◆ Your task ◆
Work through the data below and copy out every line where "endedReplies" is found.

◆ Source data ◆
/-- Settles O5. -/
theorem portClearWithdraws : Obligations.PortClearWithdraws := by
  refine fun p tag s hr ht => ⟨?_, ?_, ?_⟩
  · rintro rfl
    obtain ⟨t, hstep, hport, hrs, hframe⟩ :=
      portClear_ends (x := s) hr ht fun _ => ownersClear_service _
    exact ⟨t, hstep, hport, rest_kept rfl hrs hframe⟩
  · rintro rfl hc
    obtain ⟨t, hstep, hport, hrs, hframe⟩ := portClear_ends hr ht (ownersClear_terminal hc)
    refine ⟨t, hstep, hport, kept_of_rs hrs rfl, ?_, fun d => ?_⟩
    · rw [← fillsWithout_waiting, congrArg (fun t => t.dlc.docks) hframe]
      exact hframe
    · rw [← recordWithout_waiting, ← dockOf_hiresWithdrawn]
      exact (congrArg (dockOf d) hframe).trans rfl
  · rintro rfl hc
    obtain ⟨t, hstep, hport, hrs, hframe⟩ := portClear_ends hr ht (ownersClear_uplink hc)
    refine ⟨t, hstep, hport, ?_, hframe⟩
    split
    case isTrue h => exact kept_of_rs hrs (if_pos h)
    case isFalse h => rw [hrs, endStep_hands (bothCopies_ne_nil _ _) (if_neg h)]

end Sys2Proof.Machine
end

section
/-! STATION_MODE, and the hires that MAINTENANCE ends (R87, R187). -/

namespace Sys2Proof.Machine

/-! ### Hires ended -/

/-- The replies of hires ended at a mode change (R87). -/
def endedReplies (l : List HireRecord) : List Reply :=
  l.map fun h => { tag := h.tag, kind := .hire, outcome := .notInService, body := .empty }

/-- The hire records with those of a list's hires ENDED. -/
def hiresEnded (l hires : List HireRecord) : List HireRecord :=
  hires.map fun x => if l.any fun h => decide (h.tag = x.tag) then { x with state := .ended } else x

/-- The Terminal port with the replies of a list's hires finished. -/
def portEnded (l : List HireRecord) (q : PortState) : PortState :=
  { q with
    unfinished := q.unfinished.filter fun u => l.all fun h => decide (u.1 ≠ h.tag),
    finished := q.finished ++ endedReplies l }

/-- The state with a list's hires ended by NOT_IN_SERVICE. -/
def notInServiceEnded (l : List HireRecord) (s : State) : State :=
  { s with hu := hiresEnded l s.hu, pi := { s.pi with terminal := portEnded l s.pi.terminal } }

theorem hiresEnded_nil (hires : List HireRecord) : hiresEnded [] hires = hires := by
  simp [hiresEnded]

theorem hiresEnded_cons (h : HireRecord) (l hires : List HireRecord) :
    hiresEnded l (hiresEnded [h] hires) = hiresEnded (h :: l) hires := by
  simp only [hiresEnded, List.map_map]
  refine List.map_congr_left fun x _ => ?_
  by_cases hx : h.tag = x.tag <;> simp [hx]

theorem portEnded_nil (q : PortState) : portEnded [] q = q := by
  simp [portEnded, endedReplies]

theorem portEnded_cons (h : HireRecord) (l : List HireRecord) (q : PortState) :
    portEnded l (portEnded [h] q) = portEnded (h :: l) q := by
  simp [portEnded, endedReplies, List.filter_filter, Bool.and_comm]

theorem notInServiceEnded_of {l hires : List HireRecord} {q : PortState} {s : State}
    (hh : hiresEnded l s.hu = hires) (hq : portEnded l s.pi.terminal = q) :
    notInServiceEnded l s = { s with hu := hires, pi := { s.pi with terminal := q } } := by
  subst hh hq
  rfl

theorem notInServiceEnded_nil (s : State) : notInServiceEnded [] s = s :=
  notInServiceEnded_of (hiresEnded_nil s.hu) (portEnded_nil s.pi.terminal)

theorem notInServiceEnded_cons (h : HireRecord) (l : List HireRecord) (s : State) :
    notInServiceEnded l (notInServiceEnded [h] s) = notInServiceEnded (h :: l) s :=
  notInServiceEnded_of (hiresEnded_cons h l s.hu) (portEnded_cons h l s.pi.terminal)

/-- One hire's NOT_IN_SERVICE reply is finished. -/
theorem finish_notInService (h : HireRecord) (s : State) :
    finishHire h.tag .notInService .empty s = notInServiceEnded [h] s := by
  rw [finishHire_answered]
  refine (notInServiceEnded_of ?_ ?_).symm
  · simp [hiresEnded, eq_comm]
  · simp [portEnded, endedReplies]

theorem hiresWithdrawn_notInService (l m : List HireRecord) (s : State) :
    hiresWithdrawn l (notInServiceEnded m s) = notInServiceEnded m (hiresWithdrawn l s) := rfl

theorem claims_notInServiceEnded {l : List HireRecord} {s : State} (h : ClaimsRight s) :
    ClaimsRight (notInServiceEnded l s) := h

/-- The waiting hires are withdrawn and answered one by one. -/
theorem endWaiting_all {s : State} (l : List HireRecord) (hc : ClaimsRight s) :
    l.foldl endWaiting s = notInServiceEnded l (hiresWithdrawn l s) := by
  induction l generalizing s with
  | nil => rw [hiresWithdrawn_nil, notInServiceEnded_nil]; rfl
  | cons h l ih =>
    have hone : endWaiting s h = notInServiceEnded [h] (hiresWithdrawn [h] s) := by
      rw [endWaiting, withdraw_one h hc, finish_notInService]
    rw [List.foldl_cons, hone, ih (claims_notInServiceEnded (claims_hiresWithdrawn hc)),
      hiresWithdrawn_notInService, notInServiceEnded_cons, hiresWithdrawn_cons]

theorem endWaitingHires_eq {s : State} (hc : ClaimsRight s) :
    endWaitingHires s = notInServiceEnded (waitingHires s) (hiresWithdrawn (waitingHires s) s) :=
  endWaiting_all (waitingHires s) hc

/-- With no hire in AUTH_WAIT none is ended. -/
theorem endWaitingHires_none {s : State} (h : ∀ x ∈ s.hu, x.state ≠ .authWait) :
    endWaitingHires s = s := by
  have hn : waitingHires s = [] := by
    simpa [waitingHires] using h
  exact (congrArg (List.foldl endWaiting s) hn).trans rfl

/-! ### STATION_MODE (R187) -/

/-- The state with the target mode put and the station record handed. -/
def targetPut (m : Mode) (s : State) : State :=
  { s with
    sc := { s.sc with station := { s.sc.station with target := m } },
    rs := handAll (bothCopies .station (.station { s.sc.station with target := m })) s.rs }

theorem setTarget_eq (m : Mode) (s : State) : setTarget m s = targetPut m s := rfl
---
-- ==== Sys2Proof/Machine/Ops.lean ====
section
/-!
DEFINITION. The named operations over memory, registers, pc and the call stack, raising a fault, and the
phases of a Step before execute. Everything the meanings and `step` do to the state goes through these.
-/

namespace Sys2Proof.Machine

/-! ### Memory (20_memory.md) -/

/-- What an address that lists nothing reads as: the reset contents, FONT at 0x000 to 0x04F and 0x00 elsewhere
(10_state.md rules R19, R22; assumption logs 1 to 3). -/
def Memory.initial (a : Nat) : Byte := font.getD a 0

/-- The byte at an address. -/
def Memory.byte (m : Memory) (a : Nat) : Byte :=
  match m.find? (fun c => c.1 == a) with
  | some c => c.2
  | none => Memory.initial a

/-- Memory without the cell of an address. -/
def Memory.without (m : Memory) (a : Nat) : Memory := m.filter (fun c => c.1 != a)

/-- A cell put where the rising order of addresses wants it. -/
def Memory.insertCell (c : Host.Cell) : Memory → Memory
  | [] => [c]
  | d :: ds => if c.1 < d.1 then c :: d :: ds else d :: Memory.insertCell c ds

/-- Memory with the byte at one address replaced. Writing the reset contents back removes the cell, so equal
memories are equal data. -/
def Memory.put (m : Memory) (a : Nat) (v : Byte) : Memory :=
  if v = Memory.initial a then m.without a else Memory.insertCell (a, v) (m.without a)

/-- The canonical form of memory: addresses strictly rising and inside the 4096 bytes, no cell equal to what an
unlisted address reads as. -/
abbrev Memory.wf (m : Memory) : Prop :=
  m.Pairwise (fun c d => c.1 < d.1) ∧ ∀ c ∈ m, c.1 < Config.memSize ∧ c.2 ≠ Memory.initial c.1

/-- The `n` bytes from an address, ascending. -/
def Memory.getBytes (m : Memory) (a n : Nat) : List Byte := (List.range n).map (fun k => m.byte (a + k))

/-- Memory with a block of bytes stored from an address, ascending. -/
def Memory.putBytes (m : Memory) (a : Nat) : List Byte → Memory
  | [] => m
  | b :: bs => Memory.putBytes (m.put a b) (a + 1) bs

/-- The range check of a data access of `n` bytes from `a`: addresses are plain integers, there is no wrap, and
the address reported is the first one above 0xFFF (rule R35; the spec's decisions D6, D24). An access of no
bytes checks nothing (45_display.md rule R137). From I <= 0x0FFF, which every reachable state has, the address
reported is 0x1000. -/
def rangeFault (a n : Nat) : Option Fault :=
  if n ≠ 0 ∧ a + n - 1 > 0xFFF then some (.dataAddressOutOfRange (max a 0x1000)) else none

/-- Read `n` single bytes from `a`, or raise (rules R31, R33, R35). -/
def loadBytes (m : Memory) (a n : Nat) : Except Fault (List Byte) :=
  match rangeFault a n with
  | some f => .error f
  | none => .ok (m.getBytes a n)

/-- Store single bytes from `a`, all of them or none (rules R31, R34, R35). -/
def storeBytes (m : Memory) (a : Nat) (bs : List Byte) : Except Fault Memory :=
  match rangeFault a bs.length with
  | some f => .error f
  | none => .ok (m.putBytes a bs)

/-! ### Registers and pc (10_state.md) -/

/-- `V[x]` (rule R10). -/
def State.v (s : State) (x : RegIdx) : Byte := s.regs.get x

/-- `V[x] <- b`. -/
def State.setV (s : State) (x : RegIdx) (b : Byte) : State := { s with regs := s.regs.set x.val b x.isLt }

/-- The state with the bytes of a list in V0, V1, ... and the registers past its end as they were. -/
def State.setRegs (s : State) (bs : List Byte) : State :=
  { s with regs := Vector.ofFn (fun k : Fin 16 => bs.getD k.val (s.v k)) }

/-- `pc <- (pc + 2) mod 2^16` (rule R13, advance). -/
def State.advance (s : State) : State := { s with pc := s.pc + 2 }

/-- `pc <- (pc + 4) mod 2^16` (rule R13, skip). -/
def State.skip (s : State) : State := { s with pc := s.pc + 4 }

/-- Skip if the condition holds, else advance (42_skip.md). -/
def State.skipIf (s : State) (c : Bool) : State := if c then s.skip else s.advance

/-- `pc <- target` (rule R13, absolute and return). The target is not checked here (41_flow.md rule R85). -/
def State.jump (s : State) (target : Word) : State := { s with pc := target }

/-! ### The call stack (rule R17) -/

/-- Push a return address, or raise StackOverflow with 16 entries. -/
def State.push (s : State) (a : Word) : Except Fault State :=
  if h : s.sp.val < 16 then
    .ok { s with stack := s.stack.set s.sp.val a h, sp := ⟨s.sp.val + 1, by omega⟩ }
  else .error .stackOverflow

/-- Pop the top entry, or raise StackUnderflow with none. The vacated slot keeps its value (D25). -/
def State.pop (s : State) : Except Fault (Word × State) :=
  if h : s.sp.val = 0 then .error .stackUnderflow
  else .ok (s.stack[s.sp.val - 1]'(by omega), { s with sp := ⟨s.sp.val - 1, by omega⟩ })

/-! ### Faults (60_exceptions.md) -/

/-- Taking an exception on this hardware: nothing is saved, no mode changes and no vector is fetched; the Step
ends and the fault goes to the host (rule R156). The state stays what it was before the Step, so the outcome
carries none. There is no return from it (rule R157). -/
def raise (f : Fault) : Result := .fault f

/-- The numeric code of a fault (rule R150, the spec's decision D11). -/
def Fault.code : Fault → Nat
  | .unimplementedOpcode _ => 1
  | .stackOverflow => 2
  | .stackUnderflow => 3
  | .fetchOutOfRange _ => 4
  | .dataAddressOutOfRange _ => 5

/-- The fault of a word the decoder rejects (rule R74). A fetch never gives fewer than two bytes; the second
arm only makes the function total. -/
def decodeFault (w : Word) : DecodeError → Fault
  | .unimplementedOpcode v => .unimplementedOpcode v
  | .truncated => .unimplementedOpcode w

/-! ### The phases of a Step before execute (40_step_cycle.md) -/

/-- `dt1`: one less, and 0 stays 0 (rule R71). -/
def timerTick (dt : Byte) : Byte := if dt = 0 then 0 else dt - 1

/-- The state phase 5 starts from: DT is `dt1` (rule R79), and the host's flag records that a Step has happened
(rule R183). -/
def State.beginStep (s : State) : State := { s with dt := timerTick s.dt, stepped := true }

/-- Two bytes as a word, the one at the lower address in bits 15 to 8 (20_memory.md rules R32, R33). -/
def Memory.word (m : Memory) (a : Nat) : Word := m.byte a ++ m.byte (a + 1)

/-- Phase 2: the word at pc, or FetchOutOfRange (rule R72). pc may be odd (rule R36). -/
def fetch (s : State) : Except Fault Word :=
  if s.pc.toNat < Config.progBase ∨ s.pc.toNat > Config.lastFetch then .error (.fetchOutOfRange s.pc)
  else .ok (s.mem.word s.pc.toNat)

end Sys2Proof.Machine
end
---
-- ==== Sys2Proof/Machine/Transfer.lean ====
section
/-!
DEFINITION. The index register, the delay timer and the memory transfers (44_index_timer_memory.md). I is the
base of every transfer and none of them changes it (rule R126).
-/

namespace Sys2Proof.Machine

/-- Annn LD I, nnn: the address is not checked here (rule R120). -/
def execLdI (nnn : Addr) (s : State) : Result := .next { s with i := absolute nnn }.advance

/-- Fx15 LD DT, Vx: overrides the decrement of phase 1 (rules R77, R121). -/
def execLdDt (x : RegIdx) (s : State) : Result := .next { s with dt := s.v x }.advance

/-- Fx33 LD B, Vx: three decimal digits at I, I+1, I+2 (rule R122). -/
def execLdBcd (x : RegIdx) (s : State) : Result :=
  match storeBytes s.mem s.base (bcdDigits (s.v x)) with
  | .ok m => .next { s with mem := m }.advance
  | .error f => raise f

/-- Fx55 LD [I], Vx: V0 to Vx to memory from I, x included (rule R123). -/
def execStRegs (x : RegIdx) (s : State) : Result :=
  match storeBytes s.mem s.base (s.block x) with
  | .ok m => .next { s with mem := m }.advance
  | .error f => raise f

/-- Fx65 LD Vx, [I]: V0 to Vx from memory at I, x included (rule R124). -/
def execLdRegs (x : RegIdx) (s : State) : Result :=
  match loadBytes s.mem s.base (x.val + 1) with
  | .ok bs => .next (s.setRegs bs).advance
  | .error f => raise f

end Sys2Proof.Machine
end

◆ Solution for this problem ◆
def endedReplies (l : List HireRecord) : List Reply :=
    finished := q.finished ++ endedReplies l }
  simp [portEnded, endedReplies]
  simp [portEnded, endedReplies, List.filter_filter, Bool.and_comm]
  · simp [portEnded, endedReplies]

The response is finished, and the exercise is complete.